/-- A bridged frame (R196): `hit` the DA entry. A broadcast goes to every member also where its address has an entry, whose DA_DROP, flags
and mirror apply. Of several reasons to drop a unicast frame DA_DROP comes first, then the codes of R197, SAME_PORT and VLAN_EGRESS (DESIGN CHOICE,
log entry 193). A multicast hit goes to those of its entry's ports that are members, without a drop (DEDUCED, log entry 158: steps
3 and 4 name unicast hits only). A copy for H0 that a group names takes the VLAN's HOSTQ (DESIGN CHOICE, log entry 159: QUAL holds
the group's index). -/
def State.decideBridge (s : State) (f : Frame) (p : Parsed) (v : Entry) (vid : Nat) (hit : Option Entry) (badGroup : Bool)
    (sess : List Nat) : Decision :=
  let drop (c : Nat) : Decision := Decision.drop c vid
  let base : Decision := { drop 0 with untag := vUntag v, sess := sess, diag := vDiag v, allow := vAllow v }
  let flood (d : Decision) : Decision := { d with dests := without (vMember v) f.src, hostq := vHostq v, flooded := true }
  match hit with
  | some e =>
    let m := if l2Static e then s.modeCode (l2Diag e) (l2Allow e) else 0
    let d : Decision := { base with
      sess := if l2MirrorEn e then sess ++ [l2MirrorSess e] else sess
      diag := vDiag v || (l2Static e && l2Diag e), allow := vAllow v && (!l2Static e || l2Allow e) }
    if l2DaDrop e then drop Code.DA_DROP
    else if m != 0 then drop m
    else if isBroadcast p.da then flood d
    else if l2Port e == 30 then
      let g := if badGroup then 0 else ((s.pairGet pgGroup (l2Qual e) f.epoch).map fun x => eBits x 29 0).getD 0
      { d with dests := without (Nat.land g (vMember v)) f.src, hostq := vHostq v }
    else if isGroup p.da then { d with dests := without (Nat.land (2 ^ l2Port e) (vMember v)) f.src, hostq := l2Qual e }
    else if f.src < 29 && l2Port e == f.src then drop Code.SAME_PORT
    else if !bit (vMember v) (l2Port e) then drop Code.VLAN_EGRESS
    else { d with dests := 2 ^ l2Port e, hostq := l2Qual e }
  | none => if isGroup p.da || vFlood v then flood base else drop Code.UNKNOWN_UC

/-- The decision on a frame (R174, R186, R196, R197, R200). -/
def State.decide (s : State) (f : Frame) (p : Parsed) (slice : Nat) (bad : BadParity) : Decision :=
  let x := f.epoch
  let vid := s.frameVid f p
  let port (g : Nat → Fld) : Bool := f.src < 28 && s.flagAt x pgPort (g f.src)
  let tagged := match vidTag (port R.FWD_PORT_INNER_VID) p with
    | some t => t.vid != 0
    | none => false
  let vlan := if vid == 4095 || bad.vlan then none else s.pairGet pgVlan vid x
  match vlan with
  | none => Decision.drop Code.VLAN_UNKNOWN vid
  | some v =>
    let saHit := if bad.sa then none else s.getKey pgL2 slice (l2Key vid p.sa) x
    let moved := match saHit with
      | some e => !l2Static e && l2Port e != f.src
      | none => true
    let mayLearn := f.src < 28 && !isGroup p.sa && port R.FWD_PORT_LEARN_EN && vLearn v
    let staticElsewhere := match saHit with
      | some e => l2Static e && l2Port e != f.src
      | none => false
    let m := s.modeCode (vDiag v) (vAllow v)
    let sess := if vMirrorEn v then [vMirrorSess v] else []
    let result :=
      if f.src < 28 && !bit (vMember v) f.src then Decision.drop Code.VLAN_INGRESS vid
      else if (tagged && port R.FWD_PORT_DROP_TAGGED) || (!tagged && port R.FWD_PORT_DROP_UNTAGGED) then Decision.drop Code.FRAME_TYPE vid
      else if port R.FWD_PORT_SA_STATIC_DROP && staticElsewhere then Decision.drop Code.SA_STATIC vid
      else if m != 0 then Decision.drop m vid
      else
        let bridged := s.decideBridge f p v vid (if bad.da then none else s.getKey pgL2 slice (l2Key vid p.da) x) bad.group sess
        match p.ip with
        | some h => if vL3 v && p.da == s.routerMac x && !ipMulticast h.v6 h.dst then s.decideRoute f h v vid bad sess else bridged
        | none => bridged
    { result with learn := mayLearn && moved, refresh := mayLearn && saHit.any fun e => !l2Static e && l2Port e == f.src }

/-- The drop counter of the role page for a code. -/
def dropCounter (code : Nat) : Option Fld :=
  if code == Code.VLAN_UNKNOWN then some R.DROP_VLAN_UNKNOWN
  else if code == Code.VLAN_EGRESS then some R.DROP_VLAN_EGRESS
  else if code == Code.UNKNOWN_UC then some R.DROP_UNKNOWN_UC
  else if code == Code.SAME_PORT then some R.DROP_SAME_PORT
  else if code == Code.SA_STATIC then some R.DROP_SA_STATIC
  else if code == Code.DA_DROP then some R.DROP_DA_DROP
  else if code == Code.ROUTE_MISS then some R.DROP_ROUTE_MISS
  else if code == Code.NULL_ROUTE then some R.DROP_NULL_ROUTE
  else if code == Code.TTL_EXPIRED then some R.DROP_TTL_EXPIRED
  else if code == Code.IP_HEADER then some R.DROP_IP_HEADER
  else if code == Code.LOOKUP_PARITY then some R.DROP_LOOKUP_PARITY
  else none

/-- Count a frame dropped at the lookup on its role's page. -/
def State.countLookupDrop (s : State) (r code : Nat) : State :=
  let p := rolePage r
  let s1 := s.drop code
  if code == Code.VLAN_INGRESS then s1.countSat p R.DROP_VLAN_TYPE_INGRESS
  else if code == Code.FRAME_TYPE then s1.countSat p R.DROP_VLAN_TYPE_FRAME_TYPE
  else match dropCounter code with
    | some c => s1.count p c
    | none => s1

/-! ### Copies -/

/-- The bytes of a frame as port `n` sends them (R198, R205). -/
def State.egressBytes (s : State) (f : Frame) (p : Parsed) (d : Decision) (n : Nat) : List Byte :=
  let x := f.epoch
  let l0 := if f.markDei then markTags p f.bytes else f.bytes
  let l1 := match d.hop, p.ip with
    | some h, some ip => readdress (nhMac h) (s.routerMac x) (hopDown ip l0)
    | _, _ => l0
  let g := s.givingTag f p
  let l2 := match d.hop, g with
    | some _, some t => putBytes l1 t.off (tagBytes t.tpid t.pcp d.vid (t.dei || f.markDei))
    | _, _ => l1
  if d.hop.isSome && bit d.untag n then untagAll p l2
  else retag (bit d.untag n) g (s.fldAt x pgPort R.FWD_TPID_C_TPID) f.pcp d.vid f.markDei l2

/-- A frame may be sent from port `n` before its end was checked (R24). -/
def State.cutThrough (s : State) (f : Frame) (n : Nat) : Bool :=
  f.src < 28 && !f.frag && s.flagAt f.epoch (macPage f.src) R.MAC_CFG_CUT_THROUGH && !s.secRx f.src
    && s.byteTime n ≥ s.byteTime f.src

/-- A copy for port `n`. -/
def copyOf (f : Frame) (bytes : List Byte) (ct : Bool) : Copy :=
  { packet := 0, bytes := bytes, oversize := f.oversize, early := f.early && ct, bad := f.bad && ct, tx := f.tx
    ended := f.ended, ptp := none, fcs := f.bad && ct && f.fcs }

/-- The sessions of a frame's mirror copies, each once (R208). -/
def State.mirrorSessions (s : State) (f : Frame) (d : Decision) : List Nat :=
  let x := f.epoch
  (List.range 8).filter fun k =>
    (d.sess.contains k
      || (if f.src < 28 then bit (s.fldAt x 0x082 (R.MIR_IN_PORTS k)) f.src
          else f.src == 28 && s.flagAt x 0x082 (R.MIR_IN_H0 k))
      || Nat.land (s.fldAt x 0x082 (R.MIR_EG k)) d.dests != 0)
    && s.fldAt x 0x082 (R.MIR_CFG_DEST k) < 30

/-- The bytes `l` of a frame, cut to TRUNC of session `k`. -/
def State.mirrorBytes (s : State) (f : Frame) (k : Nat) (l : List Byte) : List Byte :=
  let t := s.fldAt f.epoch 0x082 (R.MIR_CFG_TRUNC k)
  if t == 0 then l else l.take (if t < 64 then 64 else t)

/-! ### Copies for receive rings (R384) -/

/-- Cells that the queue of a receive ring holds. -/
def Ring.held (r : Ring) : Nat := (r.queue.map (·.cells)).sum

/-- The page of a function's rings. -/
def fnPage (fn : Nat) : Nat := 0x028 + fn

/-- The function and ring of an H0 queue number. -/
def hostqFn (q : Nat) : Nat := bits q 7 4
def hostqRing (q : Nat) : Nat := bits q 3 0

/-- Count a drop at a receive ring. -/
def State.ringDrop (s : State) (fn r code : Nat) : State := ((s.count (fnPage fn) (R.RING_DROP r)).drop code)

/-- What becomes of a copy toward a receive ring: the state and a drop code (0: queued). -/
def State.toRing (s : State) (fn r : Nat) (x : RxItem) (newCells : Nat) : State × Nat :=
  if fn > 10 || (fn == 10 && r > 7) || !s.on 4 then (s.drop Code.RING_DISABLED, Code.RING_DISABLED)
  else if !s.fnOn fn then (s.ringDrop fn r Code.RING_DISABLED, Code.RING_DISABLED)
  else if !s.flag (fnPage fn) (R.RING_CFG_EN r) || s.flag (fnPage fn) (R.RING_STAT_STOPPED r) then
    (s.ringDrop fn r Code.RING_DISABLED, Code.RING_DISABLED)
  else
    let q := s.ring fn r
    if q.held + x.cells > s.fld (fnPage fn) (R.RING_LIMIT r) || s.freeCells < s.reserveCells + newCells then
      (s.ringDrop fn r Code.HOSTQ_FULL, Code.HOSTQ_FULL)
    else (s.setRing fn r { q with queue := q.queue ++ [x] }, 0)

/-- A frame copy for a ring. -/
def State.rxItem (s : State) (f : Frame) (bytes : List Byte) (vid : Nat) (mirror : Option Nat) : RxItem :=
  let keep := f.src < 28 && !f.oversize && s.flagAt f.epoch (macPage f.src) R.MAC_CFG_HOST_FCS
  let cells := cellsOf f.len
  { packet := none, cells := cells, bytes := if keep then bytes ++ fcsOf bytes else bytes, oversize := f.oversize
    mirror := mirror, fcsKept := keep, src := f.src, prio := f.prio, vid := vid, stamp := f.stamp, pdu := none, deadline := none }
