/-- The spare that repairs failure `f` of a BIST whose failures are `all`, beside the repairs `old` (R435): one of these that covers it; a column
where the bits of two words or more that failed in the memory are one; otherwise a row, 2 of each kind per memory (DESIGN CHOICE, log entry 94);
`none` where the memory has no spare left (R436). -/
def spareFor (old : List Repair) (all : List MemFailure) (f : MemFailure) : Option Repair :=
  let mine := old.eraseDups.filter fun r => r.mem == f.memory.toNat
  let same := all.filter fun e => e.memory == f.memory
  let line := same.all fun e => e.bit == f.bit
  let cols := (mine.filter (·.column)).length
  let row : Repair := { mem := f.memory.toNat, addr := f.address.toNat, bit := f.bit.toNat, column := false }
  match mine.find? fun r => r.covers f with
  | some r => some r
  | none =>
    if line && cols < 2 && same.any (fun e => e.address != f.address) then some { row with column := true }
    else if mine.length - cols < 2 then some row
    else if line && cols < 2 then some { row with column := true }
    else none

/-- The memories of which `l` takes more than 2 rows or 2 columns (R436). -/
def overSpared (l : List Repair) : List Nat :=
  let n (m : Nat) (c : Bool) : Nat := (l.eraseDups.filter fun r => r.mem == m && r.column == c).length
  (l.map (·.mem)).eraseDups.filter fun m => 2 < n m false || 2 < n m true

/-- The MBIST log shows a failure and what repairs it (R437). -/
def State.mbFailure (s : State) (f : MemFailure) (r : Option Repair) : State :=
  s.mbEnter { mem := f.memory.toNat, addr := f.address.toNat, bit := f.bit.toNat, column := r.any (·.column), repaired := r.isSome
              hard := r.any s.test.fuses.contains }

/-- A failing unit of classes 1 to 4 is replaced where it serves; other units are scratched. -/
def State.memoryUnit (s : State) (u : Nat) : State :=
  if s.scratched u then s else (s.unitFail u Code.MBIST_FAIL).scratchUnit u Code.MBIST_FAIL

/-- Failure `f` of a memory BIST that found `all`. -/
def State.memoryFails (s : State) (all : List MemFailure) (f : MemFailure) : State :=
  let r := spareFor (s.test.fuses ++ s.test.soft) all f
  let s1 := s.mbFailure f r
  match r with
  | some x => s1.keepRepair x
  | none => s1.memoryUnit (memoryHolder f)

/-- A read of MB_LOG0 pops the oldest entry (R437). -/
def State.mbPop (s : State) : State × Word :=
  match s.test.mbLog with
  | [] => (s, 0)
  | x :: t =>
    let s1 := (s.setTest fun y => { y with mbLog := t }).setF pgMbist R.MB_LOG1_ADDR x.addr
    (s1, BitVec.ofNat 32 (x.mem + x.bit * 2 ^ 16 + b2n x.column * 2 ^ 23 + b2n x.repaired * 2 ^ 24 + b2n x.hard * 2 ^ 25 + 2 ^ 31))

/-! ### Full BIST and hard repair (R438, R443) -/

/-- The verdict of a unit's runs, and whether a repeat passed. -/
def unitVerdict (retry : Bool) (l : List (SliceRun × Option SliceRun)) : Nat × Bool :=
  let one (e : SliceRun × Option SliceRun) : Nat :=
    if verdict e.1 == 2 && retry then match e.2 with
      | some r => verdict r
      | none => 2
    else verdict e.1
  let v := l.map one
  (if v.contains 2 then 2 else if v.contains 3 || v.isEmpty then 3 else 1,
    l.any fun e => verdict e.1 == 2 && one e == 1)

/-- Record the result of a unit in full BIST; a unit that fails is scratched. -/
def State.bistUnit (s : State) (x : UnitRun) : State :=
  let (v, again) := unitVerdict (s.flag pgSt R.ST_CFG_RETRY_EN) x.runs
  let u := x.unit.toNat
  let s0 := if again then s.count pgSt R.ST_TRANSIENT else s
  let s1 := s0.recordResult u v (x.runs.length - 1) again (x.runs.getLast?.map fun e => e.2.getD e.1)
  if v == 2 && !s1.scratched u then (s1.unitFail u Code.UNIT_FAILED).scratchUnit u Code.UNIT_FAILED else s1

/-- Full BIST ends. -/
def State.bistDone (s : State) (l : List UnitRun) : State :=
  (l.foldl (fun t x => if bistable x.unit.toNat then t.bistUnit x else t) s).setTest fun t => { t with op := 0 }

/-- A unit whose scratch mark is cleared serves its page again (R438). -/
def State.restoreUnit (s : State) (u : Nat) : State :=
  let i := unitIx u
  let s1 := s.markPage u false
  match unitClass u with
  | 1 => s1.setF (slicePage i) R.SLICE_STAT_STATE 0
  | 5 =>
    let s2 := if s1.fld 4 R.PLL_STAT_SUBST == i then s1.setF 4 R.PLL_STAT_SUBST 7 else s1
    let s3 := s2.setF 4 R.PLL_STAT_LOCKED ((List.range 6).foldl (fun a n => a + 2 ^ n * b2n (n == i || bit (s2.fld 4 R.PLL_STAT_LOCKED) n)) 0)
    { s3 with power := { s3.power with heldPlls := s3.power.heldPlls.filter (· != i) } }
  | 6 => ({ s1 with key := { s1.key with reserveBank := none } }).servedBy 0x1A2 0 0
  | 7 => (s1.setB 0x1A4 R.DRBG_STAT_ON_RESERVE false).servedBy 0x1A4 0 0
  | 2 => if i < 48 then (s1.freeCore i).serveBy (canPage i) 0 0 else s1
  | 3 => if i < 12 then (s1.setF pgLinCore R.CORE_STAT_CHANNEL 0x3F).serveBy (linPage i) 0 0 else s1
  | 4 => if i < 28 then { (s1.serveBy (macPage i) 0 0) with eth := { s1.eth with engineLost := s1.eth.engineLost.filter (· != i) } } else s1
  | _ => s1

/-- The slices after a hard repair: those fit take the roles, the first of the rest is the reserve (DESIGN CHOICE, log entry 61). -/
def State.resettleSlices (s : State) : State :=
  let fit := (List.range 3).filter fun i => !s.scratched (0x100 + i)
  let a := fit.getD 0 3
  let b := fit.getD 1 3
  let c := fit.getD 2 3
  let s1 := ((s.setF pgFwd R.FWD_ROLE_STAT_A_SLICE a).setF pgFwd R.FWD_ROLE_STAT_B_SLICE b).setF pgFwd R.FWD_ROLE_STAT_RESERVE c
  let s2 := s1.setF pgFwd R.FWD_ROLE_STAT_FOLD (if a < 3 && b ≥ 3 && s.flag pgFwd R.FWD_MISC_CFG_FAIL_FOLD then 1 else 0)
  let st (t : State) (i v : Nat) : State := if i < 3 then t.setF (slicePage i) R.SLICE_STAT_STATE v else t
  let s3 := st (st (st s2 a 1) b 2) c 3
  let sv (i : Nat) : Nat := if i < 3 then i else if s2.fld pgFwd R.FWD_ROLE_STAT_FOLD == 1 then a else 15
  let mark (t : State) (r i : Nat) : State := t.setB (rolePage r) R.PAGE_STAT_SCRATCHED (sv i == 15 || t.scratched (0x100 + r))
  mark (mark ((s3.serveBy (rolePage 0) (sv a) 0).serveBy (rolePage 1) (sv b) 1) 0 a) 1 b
-------
WHAT THE EXERCISE ASKS |
The answer is the run of lines that starts at the one containing "let mark (t" and ends at the last line of the material, reproduced exactly.

YOUR SOLUTION |
  let mark (t : State) (r i : Nat) : State := t.setB (rolePage r) R.PAGE_STAT_SCRATCHED (sv i == 15 || t.scratched (0x100 + r))
  mark (mark ((s3.serveBy (rolePage 0) (sv a) 0).serveBy (rolePage 1) (sv b) 1) 0 a) 1 b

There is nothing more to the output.